**TASK DESCRIPTION**
Only those lines from the one with "def State.tableCommand (s" through the last line of the material below should be output, each exactly as it appears.

**ENTRIES SUPPLIED**
+ + +

-- ==== Sys2Proof/Machine/Network.lean ====
section
/-! DEFINITION. The TSN switch and the island Ethernet MAC (13 R446-R449; 19 R628, R630). -/

namespace Sys2Proof.Machine

/-- The switch changed. -/
def State.modSw (s : State) (f : Switch → Switch) : State := { s with sw := f s.sw }

/-! ### Descriptor rings (19 R628) -/

/-- One descriptor: buffer, length, status, timestamp. -/
structure Desc16 where
  buf : Nat
  len : Nat
  st : Nat
  ts : Nat

/-- A descriptor's bytes read. -/
def Desc16.of (l : List Byte) : Desc16 := ⟨fieldAt l 0 4, fieldAt l 4 2, fieldAt l 6 2, fieldAt l 8 8⟩

/-- A descriptor's bytes. -/
def Desc16.bytes (d : Desc16) : List Byte := leBytes d.buf 4 ++ leBytes d.len 2 ++ leBytes d.st 2 ++ leBytes d.ts 8

/-- A ring of descriptors: its master, the address of descriptor 0, the base of buffer addresses, its length, the hardware's
index. -/
structure DRing where
  m : Master
  base : Nat
  off : Nat
  len : Nat
  head : Nat

/-- Descriptor `i` past the hardware's index. -/
def State.ringDesc (s : State) (r : DRing) (i : Nat) : State × Desc16 :=
  let (s, x) := s.fabRead r.m (r.base + 16 * ((r.head + i) % r.len)) 16
  (s, Desc16.of x.data)

/-- The descriptors owned by the hardware that take `n` bytes, in order; none where there are too few. -/
def State.rxRoom (s : State) (r : DRing) (n : Nat) : State × Option (List Desc16) :=
  let (s, l, _) := (List.range r.len).foldl (fun (acc : State × List Desc16 × Bool) i =>
    let (s, l, stop) := acc
    if stop ∨ n ≤ (l.map (fun d => d.len)).foldl (· + ·) 0 then (s, l, true)
    else
      let (s, d) := s.ringDesc r i
      if bit d.st 15 then (s, l ++ [d], false) else (s, l, true)) (s, [], false)
  (s, if n ≤ (l.map (fun d => d.len)).foldl (· + ·) 0 ∧ !l.isEmpty then some l else none)

/-- A received frame written through a ring (19 R628): the buffers in order, each descriptor given back with its length, the
timestamp, and LAST on the last; the state and the new index, none where the ring is full. -/
def State.ringPut (s : State) (r : DRing) (ts : Nat) (l : List Byte) : State × Option Nat :=
  let (s, room) := s.rxRoom r l.length
  match room with
  | none => (s, none)
  | some ds =>
    let (s, _, i) := ds.foldl (fun (acc : State × List Byte × Nat) d =>
      let (s, rest, i) := acc
      let part := rest.take d.len
      let s := if part.isEmpty then s else (s.fabWrite r.m (r.off + d.buf) part).1
      let last := rest.length ≤ d.len
      let s := (s.fabWrite r.m (r.base + 16 * ((r.head + i) % r.len))
        (Desc16.bytes { d with len := part.length, st := (if last then 2 ^ 14 else 0) + 1, ts := ts })).1
      (s, rest.drop d.len, i + 1)) (s, l, 0)
    (s, some ((r.head + i) % r.len))

/-- The frame at the front of a transmit ring (19 R628): its bytes, the descriptors given back with a timestamp, and the new
index; none where the hardware owns no whole frame up to index `tail`. -/
def State.ringTake (s : State) (r : DRing) (tail ts : Nat) : State × Option (List Byte × Nat) :=
  let n := if r.len = 0 then 0 else (tail + r.len - r.head % r.len) % r.len
  let (s, l, done) := (List.range n).foldl (fun (acc : State × List Desc16 × Bool) i =>
    let (s, l, done) := acc
    if done then acc
    else
      let (s, d) := s.ringDesc r i
      if bit d.st 15 then (s, l ++ [d], bit d.st 14) else (s, l, false)) (s, [], false)
  if !done then (s, none)
  else
    let (s, bytes, i) := l.foldl (fun (acc : State × List Byte × Nat) d =>
      let (s, b, i) := acc
      let (s, x) := s.fabRead r.m (r.off + d.buf) d.len
      let st := (if bit d.st 14 then 2 ^ 14 else 0) + (if x.st = stOK then 0 else 2) + 1
      let s := (s.fabWrite r.m (r.base + 16 * ((r.head + i) % r.len)) (Desc16.bytes { d with st := st, ts := ts })).1
      (s, b ++ x.data, i + 1)) (s, [], 0)
    (s, some (bytes, (r.head + i) % r.len))

/-! ### The island Ethernet MAC (19 R628) -/

/-- An interrupt of the MAC. -/
def State.ethIrq (s : State) (b : Nat) : State :=
  let s := s.put0 F.ETH_IRQ_IRQ (s.rd F.ETH_IRQ_IRQ ||| 2 ^ b)
  if bit (s.rd F.ETH_IRQ_EN_EN) b then s.tell (.irq "ETH" b) else s

/-- The MAC's rings. -/
def State.ethRx (s : State) : DRing :=
  ⟨.ethDma, s.rd F.ETH_RX_BASE_BASE, 0, s.rd F.ETH_RX_LEN_LEN, s.rd F.ETH_RX_HEAD_HEAD⟩
def State.ethTx (s : State) : DRing :=
  ⟨.ethDma, s.rd F.ETH_TX_BASE_BASE, 0, s.rd F.ETH_TX_LEN_LEN, s.rd F.ETH_TX_HEAD_HEAD⟩

/-- Whether the MAC takes a frame: its own address, a group address, or any with PROMISC (notes/assumptions/47.md). -/
def State.ethTakes (s : State) (l : List Byte) : Bool :=
  let dst := ofBytes (l.take 6)
  s.flag F.ETH_CFG_PROMISC || bit dst 0 || dst == s.rd F.ETH_ADDR_LO_V + s.rd F.ETH_ADDR_HI_V * 2 ^ 32

/-- ETH_FRAME_RECEIVE (19 R628): the oldest frame from the switch is written through the receive ring, or discarded and counted. -/
def State.ethReceive (s : State) : State :=
  match s.sw.toMac with
  | [] => s
  | (ts, l) :: rest =>
    let s := s.modSw (fun w => { w with toMac := rest })
    if !s.flag F.ETH_CFG_EN ∨ !s.ethTakes l then s
    else match s.ringPut s.ethRx ts l with
      | (s, some h) => (s.put0 F.ETH_RX_HEAD_HEAD h).ethIrq 0
      | (s, none) => (s.put0 F.ETH_RX_DROP_CNT (satInc 32 (s.rd F.ETH_RX_DROP_CNT))).ethIrq 2

/-! ### The switch -/

/-- Whether a port's domains are on (13 R446). -/
def State.swPortOn (s : State) (p : Nat) : Bool :=
  s.pd 42 && s.pd 61 && s.pd (if p < 4 then 43 + p else if p < 7 then 47 else if p < 10 then 48 else 42)

/-- Whether a port forwards: the switch and the port enabled and powered. -/
def State.swPort (s : State) (p : Nat) : Bool := s.flag F.SW_CTRL_EN && s.flag F.SW_P_CFG_EN p && s.swPortOn p

/-- The parts of a frame that bridging looks at: destination, source, VID and priority where it is tagged, the bytes without
the tag (IEEE 802.1Q; 13 R447). -/
structure EthFrame where
  dst : Nat
  src : Nat
  tag : Option (Nat × Nat)
  rest : List Byte

/-- A frame parsed; addresses as numbers of their bytes in order of transfer, least significant first. -/
def EthFrame.of (l : List Byte) : EthFrame :=
  let dst := ofBytes (l.take 6)
  let src := ofBytes ((l.drop 6).take 6)
  let ty := ofBytesBE ((l.drop 12).take 2)
  if ty = 0x8100 then
    let tci := ofBytesBE ((l.drop 14).take 2)
    ⟨dst, src, some (tci % 4096, tci / 8192), l.drop 16⟩
  else ⟨dst, src, none, l.drop 12⟩

/-- A frame's bytes with or without a tag. -/
def EthFrame.bytes (f : EthFrame) (tag : Option (Nat × Nat)) : List Byte :=
  leBytes f.dst 6 ++ leBytes f.src 6 ++ (match tag with
    | some (vid, prio) => beBytes 0x8100 2 ++ beBytes (prio * 8192 + vid) 2
    | none => []) ++ f.rest

/-- The forwarding entry's words (19 R630; the layout of the words is the model's, notes/assumptions/48.md): MAC low, MAC high
with the VID at [27:16], port mask, static flag. -/
def fdbMac (l : List Nat) : Nat := nth 0 l 0 + nth 0 l 1 % 65536 * 2 ^ 32
def fdbVid (l : List Nat) : Nat := bits (nth 0 l 1) 27 16
def fdbMask (l : List Nat) : Nat := bits (nth 0 l 2) 11 0
def fdbStatic (l : List Nat) : Bool := bit (nth 0 l 3) 0
def fdbWords (mac vid mask : Nat) : List Nat := [mac % 2 ^ 32, mac / 2 ^ 32 % 65536 + vid * 65536, mask, 0]

/-- A counter of a port (SW_Pp_CNT): received 0 to 7, sent 8 to 15 and dropped 16 to 23 by queue, Qci drops 24. -/
def State.swCount (s : State) (p i : Nat) : State := s.put F.SW_P_CNT_CNT p i (satInc 32 (s.rd F.SW_P_CNT_CNT p i))

/-- The source address learned (IEEE 802.1Q; notes/assumptions/48.md): its dynamic entry points to the port, a new one takes the
lowest free index. -/
def State.swLearn (s : State) (mac vid p : Nat) : State :=
  if bit mac 0 then s
  else match s.sw.fdb.find? (fun e => fdbMac e.2 == mac && fdbVid e.2 == vid) with
    | some (i, l) =>
      if fdbStatic l then s
      else s.modSw (fun w => { w with fdb := (i, fdbWords mac vid (2 ^ p)) :: w.fdb.filter (fun e => e.1 != i) })
    | none => match (List.range 8192).find? (fun i => s.sw.fdb.all (fun e => e.1 != i)) with
      | some i => s.modSw (fun w => { w with fdb := (i, fdbWords mac vid (2 ^ p)) :: w.fdb })
      | none => s

/-- The ports that may carry a VLAN: the member mask, or every port where the switch is not VLAN-aware. -/
def State.swMembers (s : State) (vid : Nat) : Nat :=
  if !s.flag F.SW_CTRL_VLAN_AWARE then 4095
  else match s.sw.vlan.find? (fun e => e.1 == vid) with
    | some (_, v) => bits v 11 0
    | none => 0

/-- Whether a port sends a VLAN's frames untagged. -/
def State.swUntagged (s : State) (vid p : Nat) : Bool :=
  match s.sw.vlan.find? (fun e => e.1 == vid) with
  | some (_, v) => bit (bits v 27 16) p
  | none => false

/-- The egress timestamp of a gPTP event frame (13 R447; 19 R630): a FIFO of 64 entries. -/
def State.swStamp (s : State) (p : Nat) (f : EthFrame) : State :=
  let ty := ofBytesBE (f.rest.take 2)
  let msg := (nth 0 f.rest 2).toNat % 16
  if ty ≠ 0x88F7 ∨ 4 ≤ msg then s
  else if 64 ≤ s.sw.ptp.length then s.put0 F.SW_STAT_PTP_OVF 1
  else s.modSw (fun w => { w with ptp := w.ptp ++ [(p, ofBytesBE ((f.rest.drop 32).take 2), s.stamp)] })

/-- The rings of the fabric port (19 R630): 32-bit addresses are offsets into LPDDR5X (notes/assumptions/49.md). -/
def State.fabRx (s : State) : DRing :=
  ⟨.port 35, 0x100000000 + s.rd F.SW_FAB_RX_BASE_BASE, 0x100000000, s.rd F.SW_FAB_RX_LEN_LEN, s.rd F.SW_FAB_RX_HEAD_HEAD⟩
def State.fabTx (s : State) : DRing :=
  ⟨.port 35, 0x100000000 + s.rd F.SW_FAB_TX_BASE_BASE, 0x100000000, s.rd F.SW_FAB_TX_LEN_LEN, s.rd F.SW_FAB_TX_HEAD_HEAD⟩

/-- A frame leaves on one egress port (13 R446, R448): to an external PHY, to memory, or to the island MAC. -/
def State.swEgress (s : State) (p q : Nat) (vid prio : Nat) (f : EthFrame) : State :=
  let l := f.bytes (if s.flag F.SW_CTRL_VLAN_AWARE then (if s.swUntagged vid p then none else some (vid, prio)) else f.tag)
  let s := s.swStamp p f
  if p = 10 then
    match s.ringPut s.fabRx s.stamp l with
    | (s, some h) => (s.put0 F.SW_FAB_RX_HEAD_HEAD h).swCount 10 (8 + q)
    | (s, none) => s.swCount 10 (16 + q)
  else if p = 11 then (s.modSw (fun w => { w with toMac := w.toMac ++ [(s.stamp, l)] })).swCount 11 (8 + q)
  else (s.modSw (fun w => { w with out := (p, q, l) :: w.out })).swCount p (8 + q)

/-- A frame received on a port (13 R447, R448): `blocked` tells that a Qci filter, gate or meter blocks it, `full` names the
ports whose egress queue is full. -/
def State.swReceive (s : State) (p : Fin 12) (l : List Byte) (blocked : Bool) (full : BitVec 12) : State :=
  if !s.swPort p.val ∨ 9216 < l.length then s
  else
    let f := EthFrame.of l
    let (vid, prio) := match f.tag with
      | some (v, pr) => (if v = 0 then s.rd F.SW_P_CFG_VID p.val else v, pr)
      | none => (s.rd F.SW_P_CFG_VID p.val, s.rd F.SW_P_CFG_PRIO p.val)
    let tc := fun (e : Nat) => bits (s.rd F.SW_P_TC_MAP_MAP e) (3 * prio + 2) (3 * prio)
    let s := s.swCount p.val (tc p.val)
    if blocked then s.swCount p.val 24
    else if !bit (s.swMembers vid) p.val then s.swCount p.val (16 + tc p.val)
    else
      let s := s.swLearn f.src vid p.val
      let mask := match s.sw.fdb.find? (fun e => fdbMac e.2 == f.dst && fdbVid e.2 == vid) with
        | some (_, e) => fdbMask e
        | none => 4095
      (List.range 12).foldl (fun s e =>
        if e = p.val ∨ !bit mask e ∨ !bit (s.swMembers vid) e ∨ !s.swPort e then s
        else if full.getLsbD e then s.swCount e (16 + tc e)
        else s.swEgress e (tc e) vid prio f) s

/-- SWITCH_FRAME_RECEIVE (13 R446-R448): a frame arrives on an external port, or is taken from the fabric port's transmit ring. -/
def State.switchFrame (s : State) (p : Fin 12) (l : List Byte) (blocked : Bool) (full : BitVec 12) : State :=
  if p.val = 10 then
    match s.ringTake s.fabTx (s.rd F.SW_FAB_TX_TAIL_TAIL) s.stamp with
    | (t, some (b, h)) => (t.put0 F.SW_FAB_TX_HEAD_HEAD h).swReceive p b blocked full
    | (_, none) => s
  else if p.val = 11 then s
  else s.swReceive p l blocked full

/-- ETH_FRAME_SEND (19 R628): the next frame of the transmit ring goes to switch port 11. -/
def State.ethSend (s : State) (blocked : Bool) (full : BitVec 12) : State :=
  if !s.flag F.ETH_CFG_EN then s
  else match s.ringTake s.ethTx (s.rd F.ETH_TX_TAIL_TAIL) s.stamp with
    | (t, some (b, h)) => ((t.put0 F.ETH_TX_HEAD_HEAD h).ethIrq 1).swReceive 11 b blocked full
    | (_, none) => s

/-- GCL_SWITCH (13 R447; 19 R630): at its base time a port's administrative list becomes operational. -/
def State.gclSwitch (s : State) (p : Fin 12) : State :=
  if !bit s.sw.gcl p.val ∨ s.stamp < s.rd F.SW_P_GCL_BASE_TIME p.val then s
  else
    let s := (List.range 256).foldl (fun s i =>
      s.setReg R.SW_P_GCL_OPER p.val i (s.regVal R.SW_P_GCL_ADMIN p.val i)) s
    (s.put F.SW_P_GCL_CHANGE_GO p.val 0 0).modSw (fun w => { w with gcl := w.gcl - 2 ^ p.val })

/-- SW_Pp_GCL_CHANGE.GO written 1 (19 R630). -/
def State.gclChange (s : State) (p : Fin 12) : State :=
  (s.put F.SW_P_GCL_CHANGE_GO p.val 0 1).modSw (fun w => { w with gcl := Nat.lor w.gcl (2 ^ p.val) })

/-! ### Table commands (19 R630): the entry is written or read and BUSY is 0 again -/

/-- A command of the forwarding table: 0 read, 1 write, 2 delete, 3 flush of what is not static. -/
def State.fdbCommand (s : State) (op idx : Nat) : State :=
  let words := (List.range 4).map (fun i => s.rd F.SW_FDB_DATA_DATA i)
  match op with
  | 0 =>
    let l := ((s.sw.fdb.find? (fun e => e.1 == idx)).map (fun e => e.2)).getD []
    (List.range 4).foldl (fun s i => s.put F.SW_FDB_DATA_DATA i 0 (nth 0 l i)) s
  | 1 => s.modSw (fun w => { w with fdb := (idx, words) :: w.fdb.filter (fun e => e.1 != idx) })
  | 2 => s.modSw (fun w => { w with fdb := w.fdb.filter (fun e => e.1 != idx) })
  | _ => s.modSw (fun w => { w with fdb := w.fdb.filter (fun e => fdbStatic e.2) })

/-- A command of the VLAN table. -/
def State.vlanCommand (s : State) (op vid : Nat) : State :=
  match op with
  | 0 =>
    let v := ((s.sw.vlan.find? (fun e => e.1 == vid)).map (fun e => e.2)).getD 0
    s.setReg R.SW_VLAN_DATA 0 0 v
  | 1 => s.modSw (fun w => { w with vlan := (vid, s.regVal R.SW_VLAN_DATA 0 0) :: w.vlan.filter (fun e => e.1 != vid) })
  | 2 => s.modSw (fun w => { w with vlan := w.vlan.filter (fun e => e.1 != vid) })
  | _ => s.modSw (fun w => { w with vlan := [] })

/-- A table of stream filters 0, gates 1, meters 2, secure channels 3 or secure associations 4: its data register, words. -/
def swTable (t : Nat) : RegDef × Nat :=
  if t = 0 then (R.SW_SF_DATA, 8) else if t = 1 then (R.SW_SG_DATA, 8) else if t = 2 then (R.SW_FM_DATA, 8)
  else if t = 3 then (R.SW_SEC_SC_DATA, 8) else (R.SW_SEC_SA_DATA, 16)

/-- The words of a secure association that hold its key and salt are read as 0 (19 R630): the first eleven words
(notes/assumptions/48.md). -/
def keyWord (t i : Nat) : Bool := t == 4 && decide (i < 11)

/-- A command of another table. -/
def State.tableCommand (s : State) (t op idx : Nat) : State :=
  let (r, n) := swTable t
  let words := (List.range n).map (fun i => s.regVal r i 0)
  let other := fun (e : (Nat × Nat) × List Nat) => e.1 != (t, idx)
  match op with
  | 0 =>
    let l := ((s.sw.tables.find? (fun e => e.1 == (t, idx))).map (fun e => e.2)).getD []
    (List.range n).foldl (fun s i => s.setReg r i 0 (if keyWord t i then 0 else nth 0 l i)) s
  | 1 => s.modSw (fun w => { w with tables := ((t, idx), words) :: w.tables.filter other })
  | 2 => s.modSw (fun w => { w with tables := w.tables.filter other })
  | _ => s.modSw (fun w => { w with tables := w.tables.filter (fun e => e.1.1 != t) })

end Sys2Proof.Machine
end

+ + +

**RESPONSE FOR THIS EXERCISE**
def State.tableCommand (s : State) (t op idx : Nat) : State :=
  let (r, n) := swTable t
  let words := (List.range n).map (fun i => s.regVal r i 0)
  let other := fun (e : (Nat × Nat) × List Nat) => e.1 != (t, idx)
  match op with
  | 0 =>
    let l := ((s.sw.tables.find? (fun e => e.1 == (t, idx))).map (fun e => e.2)).getD []
    (List.range n).foldl (fun s i => s.setReg r i 0 (if keyWord t i then 0 else nth 0 l i)) s
  | 1 => s.modSw (fun w => { w with tables := ((t, idx), words) :: w.tables.filter other })
  | 2 => s.modSw (fun w => { w with tables := w.tables.filter other })
  | _ => s.modSw (fun w => { w with tables := w.tables.filter (fun e => e.1.1 != t) })

end Sys2Proof.Machine
end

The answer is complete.